/-- The effect of a command on everything but the queue. -/
def exec (i : Instr) (s : State) : Host.Outcome State Fault Refusal :=
  match i with
  -- registers, lock, mailbox (R80 to R118)
  | .registerWrite t w => Sys2Proof.Machine.execRegisterWrite t w s
  | .lockKeyWrite w => Sys2Proof.Machine.execLockKeyWrite w s
  | .bStagedApply b => Sys2Proof.Machine.execBStagedApply b s
  | .pWriteTakesEffect d => Sys2Proof.Machine.execPWriteTakesEffect d s
  | .mailboxSelWrite w => Sys2Proof.Machine.execMailboxSelWrite w s
  | .mailboxFetchDone r => Sys2Proof.Machine.execMailboxFetchDone r s
  | .mailboxLastWordRead r => Sys2Proof.Machine.execMailboxLastWordRead r s
  -- remap, fence, failures (R61 to R76, R388)
  | .remapWrite t w => Sys2Proof.Machine.execRemapWrite t w s
  | .fenceRequestWrite t w => Sys2Proof.Machine.execFenceRequestWrite t w s
  | .fenceDrainEnd u => Sys2Proof.Machine.execFenceDrainEnd u s
  | .unitFailureDetected f => Sys2Proof.Machine.execUnitFailureDetected f s
  | .sramUncorrectable x => Sys2Proof.Machine.execSramUncorrectable x s
  -- seal and keystone (R119 to R142)
  | .sealSweepSnapshot => Sys2Proof.Machine.execSealSweepSnapshot s
  | .sealSweepEnd => Sys2Proof.Machine.execSealSweepEnd s
  | .sealHoldExpiry => Sys2Proof.Machine.execSealHoldExpiry s
  | .sealCommit w => Sys2Proof.Machine.execSealCommit w s
  | .sealCommitEnd => Sys2Proof.Machine.execSealCommitEnd s
  | .keystoneSet w => Sys2Proof.Machine.execKeystoneSet w s
  -- queues and commands (R281 to R334)
  | .dbTailWrite p w => Sys2Proof.Machine.execDbTailWrite p w s
  | .dbDepthRead p => Sys2Proof.Machine.execDbDepthRead p s
  | .compatHoldEnd p timeout => Sys2Proof.Machine.execCompatHoldEnd p timeout s
  | .descriptorDelivery => Sys2Proof.Machine.execDescriptorDelivery s
  | .commandDispatch c => Sys2Proof.Machine.execCommandDispatch c s
  | .commandComplete c => Sys2Proof.Machine.execCommandComplete c s
  | .commandFault c => Sys2Proof.Machine.execCommandFault c s
  | .sync c => Sys2Proof.Machine.execSync c s
  | .matmul c => Sys2Proof.Machine.execMatmul c s
  | .load c => Sys2Proof.Machine.execLoad c s
  | .store c => Sys2Proof.Machine.execStore c s
  | .gather c => Sys2Proof.Machine.execGather c s
  | .scatter c => Sys2Proof.Machine.execScatter c s
  | .halo c => Sys2Proof.Machine.execHalo c s
  | .mortarOpen c => Sys2Proof.Machine.execMortarOpen c s
  | .call c => Sys2Proof.Machine.execCall c s
  | .latchValWrite w => Sys2Proof.Machine.execLatchValWrite w s
  | .fwGo r w => Sys2Proof.Machine.execFwGo r w s
  | .brkModeWrite r w => Sys2Proof.Machine.execBrkModeWrite r w s
  | .brkResume r w => Sys2Proof.Machine.execBrkResume r w s
  -- mortar tree (R268 to R279)
  | .engineRecord e => Sys2Proof.Machine.execEngineRecord e s
  | .dieStageRecord d => Sys2Proof.Machine.execDieStageRecord d s
  | .mortarForwardTimeout st k => Sys2Proof.Machine.execMortarForwardTimeout st k s
  | .packageStageRecord => Sys2Proof.Machine.execPackageStageRecord s
  -- control cores (R335 to R364)
  | .serviceEntry r sq => Sys2Proof.Machine.execServiceEntry r sq s
  | .routineLimitExpiry r => Sys2Proof.Machine.execRoutineLimitExpiry r s
  | .iadd r rd ra b => Sys2Proof.Machine.execIadd r rd ra b s
  | .isub r rd ra b => Sys2Proof.Machine.execIsub r rd ra b s
  | .iand r rd ra b => Sys2Proof.Machine.execIand r rd ra b s
  | .ior r rd ra b => Sys2Proof.Machine.execIor r rd ra b s
  | .ixor r rd ra b => Sys2Proof.Machine.execIxor r rd ra b s
  | .inor r rd ra b => Sys2Proof.Machine.execInor r rd ra b s
  | .shl r rd ra b => Sys2Proof.Machine.execShl r rd ra b s
  | .shr r rd ra b => Sys2Proof.Machine.execShr r rd ra b s
  | .shra r rd ra b => Sys2Proof.Machine.execShra r rd ra b s
  | .cmplt r rd ra b => Sys2Proof.Machine.execCmplt r rd ra b s
  | .cmpltu r rd ra b => Sys2Proof.Machine.execCmpltu r rd ra b s
  | .cmpeq r rd ra b => Sys2Proof.Machine.execCmpeq r rd ra b s
  | .imovh r rd imm => Sys2Proof.Machine.execImovh r rd imm s
  | .isel r rd ra rb rc => Sys2Proof.Machine.execIsel r rd ra rb rc s
  | .clz r rd ra => Sys2Proof.Machine.execClz r rd ra s
  | .bitcnt r rd ra => Sys2Proof.Machine.execBitcnt r rd ra s
  | .imul r rd ra rb => Sys2Proof.Machine.execImul r rd ra rb s
  | .ld8 r rd ra off => Sys2Proof.Machine.execLd8 r rd ra off s
  | .ld8u r rd ra off => Sys2Proof.Machine.execLd8u r rd ra off s
  | .ld16 r rd ra off => Sys2Proof.Machine.execLd16 r rd ra off s
  | .ld16u r rd ra off => Sys2Proof.Machine.execLd16u r rd ra off s
  | .ld32 r rd ra off => Sys2Proof.Machine.execLd32 r rd ra off s
  | .st8 r rs ra off => Sys2Proof.Machine.execSt8 r rs ra off s
  | .st16 r rs ra off => Sys2Proof.Machine.execSt16 r rs ra off s
  | .st32 r rs ra off => Sys2Proof.Machine.execSt32 r rs ra off s
  | .ld2w r rd ra off => Sys2Proof.Machine.execLd2w r rd ra off s
  | .st2w r rs ra off => Sys2Proof.Machine.execSt2w r rs ra off s
  | .brz r ra tgt sq => Sys2Proof.Machine.execBrz r ra tgt sq s
  | .brnz r ra tgt sq => Sys2Proof.Machine.execBrnz r ra tgt sq s
  | .breq r ra rb tgt sq => Sys2Proof.Machine.execBreq r ra rb tgt sq s
  | .brne r ra rb tgt sq => Sys2Proof.Machine.execBrne r ra rb tgt sq s
  | .brlt r ra rb tgt sq => Sys2Proof.Machine.execBrlt r ra rb tgt sq s
  | .brltu r ra rb tgt sq => Sys2Proof.Machine.execBrltu r ra rb tgt sq s
  | .jmp r tgt => Sys2Proof.Machine.execJmp r tgt s
  | .jmpr r ra => Sys2Proof.Machine.execJmpr r ra s
  | .rcall r rt => Sys2Proof.Machine.execRcall r rt s
  | .ret r => Sys2Proof.Machine.execRet r s
  | .dmbar r => Sys2Proof.Machine.execDmbar r s
  | .haltw r => Sys2Proof.Machine.execHaltw r s
  | .sysrd r rd n => Sys2Proof.Machine.execSysrd r rd n s
  | .syswr r ra n => Sys2Proof.Machine.execSyswr r ra n s
  | .trapret r => Sys2Proof.Machine.execTrapret r s
  | .esel r f => Sys2Proof.Machine.execEsel r f s
  | .tload r f => Sys2Proof.Machine.execTload r f s
  | .tloadTransferEnd r => Sys2Proof.Machine.execTloadTransferEnd r s
  | .tpref r f => Sys2Proof.Machine.execTpref r f s
  | .tstore r f => Sys2Proof.Machine.execTstore r f s
  | .eissue r f => Sys2Proof.Machine.execEissue r f s
  | .issuedDescriptorReadEnd r => Sys2Proof.Machine.execIssuedDescriptorReadEnd r s
  | .ewait r f => Sys2Proof.Machine.execEwait r f s
  | .lsig r f => Sys2Proof.Machine.execLsig r f s
  | .lwait r f => Sys2Proof.Machine.execLwait r f s
  | .lread r f => Sys2Proof.Machine.execLread r f s
  -- lockstep and routine store (R365 to R382)
  | .lockstepCompare r main chk railsOk parityOk => Sys2Proof.Machine.execLockstepCompare r main chk railsOk parityOk s
  | .lockstepInjection r passed => Sys2Proof.Machine.execLockstepInjection r passed s
  | .swapReq r w => Sys2Proof.Machine.execSwapReq r w s
  | .swapCopyEnd r => Sys2Proof.Machine.execSwapCopyEnd r s
  | .routineStoreWindowWrite r word w => Sys2Proof.Machine.execRoutineStoreWindowWrite r word w s
  | .debugPathWrite r word val => Sys2Proof.Machine.execDebugPathWrite r word val s
  | .swap r w => Sys2Proof.Machine.execSwap r w s
  | .swapCheckEnd r => Sys2Proof.Machine.execSwapCheckEnd r s
  | .drainingEnd r => Sys2Proof.Machine.execDrainingEnd r s
  -- memory (R383 to R444)
  | .streamBlockIssue s0 => Sys2Proof.Machine.execStreamBlockIssue s0 s
  | .streamBlockComplete s0 k => Sys2Proof.Machine.execStreamBlockComplete s0 k s
  | .translationWalkEnd s0 => Sys2Proof.Machine.execTranslationWalkEnd s0 s
  | .faultRingRecordWrite => Sys2Proof.Machine.execFaultRingRecordWrite s
  | .xfResume w => Sys2Proof.Machine.execXfResume w s
  | .invGo w => Sys2Proof.Machine.execInvGo w s
  | .invDone => Sys2Proof.Machine.execInvDone s
  | .larderFillEnd x => Sys2Proof.Machine.execLarderFillEnd x s
  | .cellarBurstData p seq n poison => Sys2Proof.Machine.execCellarBurstData p seq n poison s
  | .cellarGapExpiry p seq => Sys2Proof.Machine.execCellarGapExpiry p seq s
  | .lateThreshExpiry e => Sys2Proof.Machine.execLateThreshExpiry e s
  | .quantumExpiry e => Sys2Proof.Machine.execQuantumExpiry e s
  | .preempt e w => Sys2Proof.Machine.execPreempt e w s
  | .contextSwitch e => Sys2Proof.Machine.execContextSwitch e s
  | .drainTimeout => Sys2Proof.Machine.execDrainTimeout s
  | .arbRequest a i0 beats cycle => Sys2Proof.Machine.execArbRequest a i0 beats cycle s
  | .arbDecision a cycle withdrawn => Sys2Proof.Machine.execArbDecision a cycle withdrawn s
  | .arbStarve a i0 cycle => Sys2Proof.Machine.execArbStarve a i0 cycle s
  | .arbClassWrite a w cycle => Sys2Proof.Machine.execArbClassWrite a w cycle s
  | .cntClr a w => Sys2Proof.Machine.execCntClr a w s
  | .memCtrlEn w => Sys2Proof.Machine.execMemCtrlEn w s
  | .hbmPcRemapWrite s0 w => Sys2Proof.Machine.execHbmPcRemapWrite s0 w s
  -- Lorlink (R445 to R501)
  | .messageEgress => Sys2Proof.Machine.execMessageEgress s
  | .flitReceive q f => Sys2Proof.Machine.execFlitReceive q f s
  | .nak q hdr => Sys2Proof.Machine.execNak q hdr s
  | .nakTimeout q => Sys2Proof.Machine.execNakTimeout q s
  | .abort q hdr => Sys2Proof.Machine.execAbort q hdr s
  | .llGapExpiry q vc => Sys2Proof.Machine.execLlGapExpiry q vc s
  | .llRespExpiry s0 k => Sys2Proof.Machine.execLlRespExpiry s0 k s
  | .rdReq q => Sys2Proof.Machine.execRdReq q s
  | .rdRsp q => Sys2Proof.Machine.execRdRsp q s
  | .wr q => Sys2Proof.Machine.execWr q s
  | .wrAck q => Sys2Proof.Machine.execWrAck q s
  | .latch q => Sys2Proof.Machine.execLatch q s
  | .mortar q => Sys2Proof.Machine.execMortar q s
  | .heartbeat q => Sys2Proof.Machine.execHeartbeat q s
  | .epochData q => Sys2Proof.Machine.execEpochData q s
  | .epochEnd q => Sys2Proof.Machine.execEpochEnd q s
  | .epochAck q => Sys2Proof.Machine.execEpochAck q s
  | .retrain q w => Sys2Proof.Machine.execRetrain q w s
  | .portEnable q w => Sys2Proof.Machine.execPortEnable q w s
  | .trainingStageExit q i0 => Sys2Proof.Machine.execTrainingStageExit q i0 s
  | .trainingTimeout q fewLanes => Sys2Proof.Machine.execTrainingTimeout q fewLanes s
  | .los q => Sys2Proof.Machine.execLos q s
  | .join w => Sys2Proof.Machine.execJoin w s
  | .joinTimerExpiry g => Sys2Proof.Machine.execJoinTimerExpiry g s
  | .rtInv w => Sys2Proof.Machine.execRtInv w s
  | .rtInvDone => Sys2Proof.Machine.execRtInvDone s
  | .flush w => Sys2Proof.Machine.execFlush w s
  | .epochTimer => Sys2Proof.Machine.execEpochTimer s
  | .close w => Sys2Proof.Machine.execClose w s
  | .resync w => Sys2Proof.Machine.execResync w s
  | .takeover w => Sys2Proof.Machine.execTakeover w s
  | .wallGraceExpiry => Sys2Proof.Machine.execWallGraceExpiry s
  -- host boundary (R502 to R531)
  | .pcieLinkDown => Sys2Proof.Machine.execPcieLinkDown s
  | .pmD3hot f => Sys2Proof.Machine.execPmD3hot f s
  | .create w => Sys2Proof.Machine.execCreate w s
  | .destroy w => Sys2Proof.Machine.execDestroy w s
  | .destroyEnd => Sys2Proof.Machine.execDestroyEnd s
  | .functionLevelReset f => Sys2Proof.Machine.execFunctionLevelReset f s
  | .vfAptWrite v isSize w => Sys2Proof.Machine.execVfAptWrite v isSize w s
  | .flueConfigWrite k w => Sys2Proof.Machine.execFlueConfigWrite k w s
  | .msixIntervalEnd f vec => Sys2Proof.Machine.execMsixIntervalEnd f vec s
  | .cxlLinkLost p => Sys2Proof.Machine.execCxlLinkLost p s
  -- management endpoint (R537 to R542)
  | .setEndpointId b op eid => Sys2Proof.Machine.execSetEndpointId b op eid s
  | .getEndpointId b => Sys2Proof.Machine.execGetEndpointId b s
  | .getEndpointUuid b => Sys2Proof.Machine.execGetEndpointUuid b s
  | .getMctpVersionSupport b ty => Sys2Proof.Machine.execGetMctpVersionSupport b ty s
  | .getMessageTypeSupport b => Sys2Proof.Machine.execGetMessageTypeSupport b s
  | .unsupportedMctpMessage b ty cmd => Sys2Proof.Machine.execUnsupportedMctpMessage b ty cmd s
  | .settid b tid => Sys2Proof.Machine.execSettid b tid s
  | .gettid b => Sys2Proof.Machine.execGettid b s
  | .getpldmversion b ty => Sys2Proof.Machine.execGetpldmversion b ty s
  | .getpldmtypes b => Sys2Proof.Machine.execGetpldmtypes b s
  | .getpldmcommands b ty => Sys2Proof.Machine.execGetpldmcommands b ty s
  | .seteventreceiver b enable eid => Sys2Proof.Machine.execSeteventreceiver b enable eid s
  | .getsensorreading b sensor measured => Sys2Proof.Machine.execGetsensorreading b sensor measured s
  | .getstatesensorreadings b sensor => Sys2Proof.Machine.execGetstatesensorreadings b sensor s
  | .setnumericsensorenable b sensor op => Sys2Proof.Machine.execSetnumericsensorenable b sensor op s
  | .getpdrrepositoryinfo b => Sys2Proof.Machine.execGetpdrrepositoryinfo b s
  | .getpdr b handle => Sys2Proof.Machine.execGetpdr b handle s
  | .querydeviceidentifiers b => Sys2Proof.Machine.execQuerydeviceidentifiers b s
  | .getfirmwareparameters b => Sys2Proof.Machine.execGetfirmwareparameters b s
  | .requestupdate b ncomp => Sys2Proof.Machine.execRequestupdate b ncomp s
  | .passcomponenttable b comp => Sys2Proof.Machine.execPasscomponenttable b comp s
  | .updatecomponent b comp version data => Sys2Proof.Machine.execUpdatecomponent b comp version data s
  | .transfercomplete b result => Sys2Proof.Machine.execTransfercomplete b result s
  | .verifycomplete b result => Sys2Proof.Machine.execVerifycomplete b result s
  | .applycomplete b result => Sys2Proof.Machine.execApplycomplete b result s
  | .activatefirmware b selfContained => Sys2Proof.Machine.execActivatefirmware b selfContained s
  | .getstatus b => Sys2Proof.Machine.execGetstatus b s
  | .cancelupdatecomponent b => Sys2Proof.Machine.execCancelupdatecomponent b s
  | .cancelupdate b => Sys2Proof.Machine.execCancelupdate b s
  | .unsupportedPldmCommand b ty cmd => Sys2Proof.Machine.execUnsupportedPldmCommand b ty cmd s
  | .stateSensorChange sensor => Sys2Proof.Machine.execStateSensorChange sensor s
  | .eventMergeExpiry sensor => Sys2Proof.Machine.execEventMergeExpiry sensor s
  -- JTAG (R543 to R545)
  | .extest => Sys2Proof.Machine.execExtest s
  | .samplePreload cells => Sys2Proof.Machine.execSamplePreload cells s
  | .idcode => Sys2Proof.Machine.execIdcode s
  | .highz => Sys2Proof.Machine.execHighz s
  | .clamp => Sys2Proof.Machine.execClamp s
  | .bypass ir => Sys2Proof.Machine.execBypass ir s
  | .trstN => Sys2Proof.Machine.execTrstN s
  -- clocks, supplies, resets, power (R547 to R596)
  | .tsLoRead r => Sys2Proof.Machine.execTsLoRead r s
  | .refclkLoss => Sys2Proof.Machine.execRefclkLoss s
  | .pllLoss p => Sys2Proof.Machine.execPllLoss p s
  | .vddCoreWarning => Sys2Proof.Machine.execVddCoreWarning s
  | .stretchEnd => Sys2Proof.Machine.execStretchEnd s
  | .supplyWarning x => Sys2Proof.Machine.execSupplyWarning x s
  | .supplyReset x => Sys2Proof.Machine.execSupplyReset x s
  | .powerOnReset => Sys2Proof.Machine.execPowerOnReset s
  | .coldReset p => Sys2Proof.Machine.execColdReset p s
  | .coldResetRelease env => Sys2Proof.Machine.execColdResetRelease env s
  | .warm w env => Sys2Proof.Machine.execWarm w env s
  | .thermalTrip x => Sys2Proof.Machine.execThermalTrip x s
  | .rateUpdate env => Sys2Proof.Machine.execRateUpdate env s
  | .active w => Sys2Proof.Machine.execActive w s
  | .idle w => Sys2Proof.Machine.execIdle w s
  | .retain w => Sys2Proof.Machine.execRetain w s
  | .idleEntryEnd => Sys2Proof.Machine.execIdleEntryEnd s
  | .retainEntryEnd => Sys2Proof.Machine.execRetainEntryEnd s
  | .retainExitEnd env => Sys2Proof.Machine.execRetainExitEnd env s
  | .roomPwrWrite f w => Sys2Proof.Machine.execRoomPwrWrite f w s
  | .roomGateEnd r => Sys2Proof.Machine.execRoomGateEnd r s
  | .roomUngateEnd r => Sys2Proof.Machine.execRoomUngateEnd r s
  | .pcieLinkUp => Sys2Proof.Machine.execPcieLinkUp s
  | .bar4Access f addr wdata n => Sys2Proof.Machine.execBar4Access f addr wdata n s
  | .createEnd => Sys2Proof.Machine.execCreateEnd s
  | .idleExitEnd => Sys2Proof.Machine.execIdleExitEnd s
  | .wallHandshakeRetry => Sys2Proof.Machine.execWallHandshakeRetry s
  | .vfEnable en numVfs => Sys2Proof.Machine.execVfEnable en numVfs s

++++

For the word "result", state the number of lines in the listing that contain it and nothing further.

3